In my last post I explored the “Large Population” or “10%” condition for statistical inference using the traditional formulas, specifically as it relates to proportions. After much twitter conversation, I am coming around to the point of view that this should be explored deeply with students, if possible, as it will generate good conversations about precision, sampling distributions, and other key concepts of statistics.
If this condition is met, then using a normal approximation for estimating proportion is fairly precise (within about 5%). if it’s not met, it’s not precise. However, it’s important, I think, that students realize that using a large sample relative to the population actually makes the estimate better. The reason we don’t want to use the normal approximation with the traditional formulas in those cases is because we will be too generous – our confidence intervals will be too wide and our p-values will be too high. But that could be okay! If these conditions are not met, applying the traditional procedure will still result in useable answers; we simply shouldn’t put too much stock in the confidence level or p-value in those cases.
In that respect, this condition has something in common with the “Randomness” condition, which requires a simple random sample. If the sample is stratified, then the formulas are again “broken,” even though the samples are (hopefully) actually less variable.
To help students explore this idea, I wrote this problem. Let me know what you think!
A principal at a high school with 200 students per class picks 100 of the seniors at random and find that 80 of them play sports outside of school. She wants to create a 90% confidence interval for the proportion of all seniors at her school that play sports outside of school.
- Which condition(s) for proportion inference are not met in this scenario?

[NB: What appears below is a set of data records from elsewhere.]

/-- Start-up, cleaning, compaction and attach go on by the flash's completions (R133, R135, R136, R138,
R141): an erase done leads to the first snapshot record, to the header, or to the next erase; two header
positions read choose the live half and its geometry, or show a blank store; an empty position ends replay
with the store and the bridge ONLINE; a ready store lets an attach read the headers. A program verified leads
to the next snapshot record, to the header, and from the header to the new live half with JOURNAL_COMPACTED and
what the compaction was begun for; a start-up header puts the store and the bridge ONLINE. The headers read by an
attach name its target, those read by a cleaning the order of its erases, the half not live first. An attach
goes on with one reconciliation record after another, an ASSIGN for an ACTIVE entry that has none or a CANCEL
for a BEGIN left open, until none is missing, and the store is ONLINE with every ACTIVE entry journaled. How
many positions one row may bring, and which of several missing records comes first, are the model's choice
(notes/assumptions/12.md and 17.md). -/
def Obligations.StoreWorkGoesOn : Prop :=
  ∀ s : State,
    let goesOn (t : Task) : State := { s with journal := { s.journal with task := t } }
    (∀ (c : CompactCause) (h : HalfId) (r : JRecord) (rs : List JRecord),
      s.journal.task = .compact c h .erasing → s.journal.snapshot = some (r :: rs) → ∀ u : State,
      u = { s with journal := { s.journal with task := .compact c h (.snapshot 0) } } →
      settled u = true → exec .sectorEraseDone s = .next u) ∧
    (∀ (c : CompactCause) (h : HalfId), s.journal.task = .compact c h .erasing →
      s.journal.snapshot = some [] → s.journal.epoch ≠ 4294967295 → ∀ u : State,
      u = { s with journal := { s.journal with task := .compact c h .header } } →
      settled u = true → exec .sectorEraseDone s = .next u) ∧
    (s.journal.task = .initErase → ∀ u : State,
      u = { s with journal := { s.journal with task := .initHeader } } →
      settled u = true → exec .sectorEraseDone s = .next u) ∧
    (∀ (h : HalfId) (l : HalfId), s.journal.task = .cleanErase h (some l) → ∀ u : State,
      u = { s with journal := { s.journal with task := .cleanErase l none } } →
      settled u = true → exec .sectorEraseDone s = .next u) ∧
    (∀ h : HalfId, s.journal.task = .cleanErase h none → ∀ u : State, u = goesOn .cleanHeader →
      settled u = true → exec .sectorEraseDone s = .next u) ∧
    (∀ (a b : List Byte) (hd : Header), s.journal.task = .replayHeaders none → validHeader a = some hd →
      (isEmptyPosition b = true ∨ ∃ g, validHeader b = some g ∧ g.epoch ≤ hd.epoch) → ∀ u : State,
      u = { s with
        geom := hd.geom
        journal := { s.journal with live := some .a, epoch := hd.epoch, task := .replayRecords 1 [] } } →
      settled u = true → exec (.journalReadDone [a, b]) s = .next u) ∧
    (∀ a b : List Byte, s.journal.task = .replayHeaders none → isEmptyPosition a = true →
      isEmptyPosition b = true → ∀ u : State,
      u = { s with journal := { s.journal with task := .initErase } } →
      settled u = true → exec (.journalReadDone [a, b]) s = .next u) ∧
    (∀ (pos : Nat) (e : List Byte), s.journal.task = .replayRecords pos [] → isEmptyPosition e = true →
      s.journal.live ≠ none → s.journal.store = .offline → s.mode = .startup → s.sweep.state = .waiting →
      ∀ u : State,
      u = { s with
        mode := .online
        journal := { s.journal with task := .idle, store := .online, next := pos }
        sweep := { s.sweep with timer := some s.sweep.interval } } →
      settled u = true → exec (.journalReadDone [e]) s = .next u) ∧
    (s.journal.task = .attachReady →
      exec .storeReady s = .next { s with journal := { s.journal with task := .attachHeaders none } }) ∧
    (∀ (c : CompactCause) (h : HalfId) (i : Nat) (l : List JRecord) (r : JRecord),
      s.journal.task = .compact c h (.snapshot i) → s.journal.snapshot = some l → l[i]? = some r →
      (i + 1 < l.length → ∀ u : State, u = goesOn (.compact c h (.snapshot (i + 1))) →
        settled u = true → exec (.pageProgramDone (recordBytes (i + 1) r)) s = .next u) ∧
      (i + 1 = l.length → s.journal.epoch ≠ 4294967295 → ∀ u : State, u = goesOn (.compact c h .header) →
        settled u = true → exec (.pageProgramDone (recordBytes (i + 1) r)) s = .next u)) ∧
    (∀ (c : CompactCause) (h : HalfId) (l : List JRecord) (q : JRequest) (rest : List JRequest),
      s.journal.task = .compact c h .header → s.journal.snapshot = some l → s.journal.requests = q :: rest →
      ∀ (header : List Byte) (done : State),
      header = headerBytes { epoch := s.journal.epoch + 1, geom := s.geom } →
      done = { offer { kind := .journalCompacted, source := .journal, span := none
                       offset := some (if h = .a then 0 else 1), slot := none, value := some l.length } s with
        journal := { s.journal with
          live := some h, epoch := s.journal.epoch + 1, next := l.length + 1, snapshot := none } } →
      (c = .append → ∀ u : State, u = { done with journal := { done.journal with task := .append } } →
        settled u = true → exec (.pageProgramDone header) s = .next u) ∧
      (c = .geometry → ∀ u : State, u = { done with
          journal := { done.journal with task := .idle, requests := rest }, link := replied .ok [] } →
        settled u = true → exec (.pageProgramDone header) s = .next u) ∧
      (c = .attach → ∀ r : JRecord, reconcileNeed s.remap l = some r → ∀ u : State,
        u = { done with journal := { done.journal with task := .reconcile l r } } →
        settled u = true → exec (.pageProgramDone header) s = .next u) ∧
      (c = .attach → reconcileNeed s.remap l = none → ∀ u : State,
        u = { done with
          journal := { done.journal with task := .idle, store := .online, requests := rest }
          remap := journalFlags true s.remap, link := replied .ok [] } →
        settled u = true → exec (.pageProgramDone header) s = .next u)) ∧
    (∀ (w : List JRecord) (r : JRecord) (q : JRequest) (rest : List JRequest),
      s.journal.task = .reconcile w r → s.journal.requests = q :: rest →
      (∀ r' : JRecord, reconcileNeed s.remap (w ++ [r]) = some r' → ∀ u : State,
        u = { s with journal := { s.journal with
          task := .reconcile (w ++ [r]) r', next := s.journal.next + 1 } } →
        settled u = true → exec (.pageProgramDone (recordBytes s.journal.next r)) s = .next u) ∧
      (reconcileNeed s.remap (w ++ [r]) = none → ∀ u : State,
        u = { s with
          journal := { s.journal with
            task := .idle, store := .online, requests := rest, next := s.journal.next + 1 }
          remap := journalFlags true s.remap, link := replied .ok [] } →
        settled u = true → exec (.pageProgramDone (recordBytes s.journal.next r)) s = .next u)) ∧
    (∀ (w : List JRecord) (need : Option JRecord), need = reconcileNeed s.remap w →
      let assigned (b : Binding) : Prop :=
        ∃ a ∈ w, a.kind = .assignRec ∧ a.span = b.span ∧ a.slot = b.slot
      let left (o : JRecord) : Prop := ∃ pre post, w = pre ++ o :: post ∧ o.kind = .beginRec ∧
        (∀ a ∈ post, a.span = o.span → a.kind = .beginRec) ∧
        ∀ i : Fin 128, ∀ b ∈ s.remap[i], b.span = o.span → b.stage = .active
      (need = none ↔ (∀ i : Fin 128, ∀ b ∈ s.remap[i], b.stage = .active → assigned b) ∧ ∀ o, ¬ left o) ∧
      (∀ r : JRecord, need = some r →
        (∃ i : Fin 128, ∃ b ∈ s.remap[i], b.stage = .active ∧ ¬ assigned b ∧
          r = { kind := .assignRec, span := b.span, slot := b.slot, poisoned := b.poisoned }) ∨
        ∃ o, left o ∧ r = { kind := .cancelRec, span := o.span, slot := o.slot, poisoned := 0 })) ∧
    (∀ (a b : List Byte) (live : Option (HalfId × Header)) (target : HalfId), LiveHalf a b live →
      target = (match live with | some (.b, _) => .a | _ => .b) →
      (s.journal.task = .attachHeaders none → ∀ u : State,
        u = { s with journal := { s.journal with
          live := live.map Prod.fst, epoch := (live.map (fun x => x.2.epoch)).getD 0
          task := .compact .attach target .erasing, snapshot := some (snapshotOf s.remap) } } →
        settled u = true → exec (.journalReadDone [a, b]) s = .next u) ∧
      (s.journal.task = .cleanHeaders none → ∀ u : State,
        u = { s with journal := { s.journal with
          live := live.map Prod.fst, epoch := (live.map (fun x => x.2.epoch)).getD 0
          task := .cleanErase target (some (if target = .a then .b else .a)) } } →
        settled u = true → exec (.journalReadDone [a, b]) s = .next u)) ∧
    (∀ header : List Byte, header = headerBytes { epoch := 1, geom := defaultGeometry } →
      s.journal.store = .offline → s.mode = .startup → s.sweep.state = .waiting → ∀ done : State,
      done = { s with
        mode := .online
        journal := { s.journal with
          task := .idle, store := .online, live := some .a, epoch := 1, next := 1 }
        sweep := { s.sweep with timer := some s.sweep.interval } } →
      (s.journal.task = .initHeader → settled done = true → exec (.pageProgramDone header) s = .next done) ∧
      (s.journal.task = .cleanHeader → ∀ u : State, u = { done with link := replied .ok [] } →
        settled u = true → exec (.pageProgramDone header) s = .next u))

- The principal decides to bootstrap a confidence interval for the proportion of all students in her high school that play sports outside the school, since the conditions are not satisfied. She uses a tool to bootstrap 10,000 possible samples without replacement using her information, and creates the following relative frequency histogram of her simulated samples, with shown summary stats.
- Based ONLY on this graph, what is an estimated, reasonable 90% confidence interval for the true proportion of all students who play sports outside of her school? Briefly explain how you made your estimate.
- Calculate the standard error of the sampling distribution for p̂ the “normal” way. How does this value compare to the bootstrapped standard deviation?
- Calculate the confidence interval the “normal” way. How does it compare to your bootstrapped interval?